然而在考察歷史的轉換期之際,一般大多會採取比較的方式,考察從轉換前的世界和時代過渡到另一個新的世界或時代的情況。在已經明白轉換後的新的世界(時代)的結構和特徵時,便適合採取這種考察方法。然而,在本書中卻難以採取這種考察方法。這是因為在一般歷史研究者之間,對近代這個時期已逐漸邁向尾聲一事,雖說已有共識,但對「現代」的基本結構和特質究竟為何,卻尚未達成明確共識。這也是儘管二十世紀已經過很長一段時間,卻仍未出現讓歷史學界,甚至是關心歷史的人們能夠接納的,二十世紀的歷史概觀或二十世紀史的原因之一。

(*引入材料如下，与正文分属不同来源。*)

-- ==== Sys2Proof/Laws/Lockstep.lean ====
section
/-! SUPPORT. Task flags, lockstep, and an engine that faults. -/

namespace Sys2Proof.Machine

theorem taskArrivals_one (s : State) (e : Nat) (i : Fin 8) : taskArrivals s e ((BitVec.ofNat 8 (2 ^ i.val)).toNat) = taskArrive s e i := by
  unfold taskArrivals
  fin_cases i <;> rfl
theorem f_lt (s : State) (r : FRef) : s.f r < 2 ^ r.w := by
  simp only [State.f, bitsOf]; exact BitVec.isLt _
theorem or_lt {a b n : Nat} (ha : a < 2 ^ n) (hb : b < 2 ^ n) : a ||| b < 2 ^ n := Nat.or_lt_two_pow ha hb
theorem lstep_reg (t : Nat) (ht : t < 48) : PlainReg (R.lstep_word t) := by
  simp only [PlainReg, R.lstep_word, lstepBase, roomBase, quadBase]
  split <;> omega
/-- An engine that faults does not unmake a record. -/
theorem faultEngine_recorded {s0 s : State} {sd : Side} {n e : Nat} (h : Recorded sd n s0 s) (hn : n < 256) (he : e < 576) :
    Recorded sd n s0 (faultEngine s e) := by
  obtain ⟨-, -, -, -, -, hr⟩ := faultEngine_done s e he
  have h1 : Recorded sd n s0 ((enterState s e stFaulted).when (s.engine e).abortPend (·.put (F.eng_stat_abort_res e) 3)) := by
    unfold State.when; split
    · exact recorded_after (enterState_recorded h hn he) (recKeep_put (recKeep_refl _) _ _ (plain_engine e 0x20 he (by decide))) hn
    · exact enterState_recorded h hn he
  exact recorded_after h1 (fun a _ => by simp only [State.reg, hr]) hn

end Sys2Proof.Machine
end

故而此刻最為適切的解釋,是假定「現代」存在於各式各樣環環相扣的摸索之中。因此,我們在本書中選擇的考察方法,也是在這樣的摸索之中尋求理解「現代」的線索。
本書中談到的俄國、美國、德國、中國,是在近代解體後最早率先摸索「現代」的國家,我們應當可以在其成果和失敗中發掘出思索「現代」的重要線索。
在進入各章之前,我們要先確認,宣告近代結束的第一次世界大戰所引起,並有待解決的各項主要課題(在此暫且稱之為「大戰的遺產」)。由於各個國家、社會和地區的情況都不同,因此大戰遺產的內容也相當多樣化,此處焦點將集中在影響力巨大的主要參戰國之上。
構築新的國際體系
第一次世界大戰爆發的瞬間,十九世紀歐洲的國際體系,也就是列強互相抗衡維持歐洲平衡的國際體系,便已蕩然無存。重視歐洲維持列強均勢的國際體系的理由,非是出現在十九世紀的近代,即是歐洲近代,之所以能夠發展、扎根,正是因為列強均勢的國際體系維持了一個較為和平穩定的國際環境。在南北美洲或中國所處的東亞世界,當時各國雖然也確實維持著領域獨立自主的狀態,但其力量卻不足以跨越各自的領域,進而規範整體國際社會。
歐洲列強均勢的國際體系,成立於一八一四年的維也納會議(Congress of Vienna)。由於拿破崙(Napoleon Bonaparte)控制歐洲的前車之鑑,讓各國在會議中一致同意,必須防止再次出現單獨稱霸歐洲的霸權國家,並且維持當前各國的現狀與國境。為達成這個目標,英國、俄國、奧地利、普魯士、法國等五大強國互結為同盟,形成所謂的維也納體系(Vienna System)。但五國的同盟關係很快就動搖,維也納體系也跟著縮小,最終消失於一八四八年的歐洲革命浪潮之下。不過,列強均勢的國際體系,實質上在那之後也依然存續。在一八五三年的克里米亞戰爭(Crimean War)中,列強之間雖曾爆發軍事衝突,但戰場位於當時歐洲的邊陲,戰火並未波及歐洲本土。之後,義大利和德國實現國家統一,列強增加為六國。德國的俾斯麥(Otto von Bismarck)雖促使列強的帝國主義向歐洲之外發展,但他仍致力維持歐洲的現狀與和平穩定。在列強增加後的國際體系支撐下,歐洲主要列強各國逐漸達成近代化與形成市民社會。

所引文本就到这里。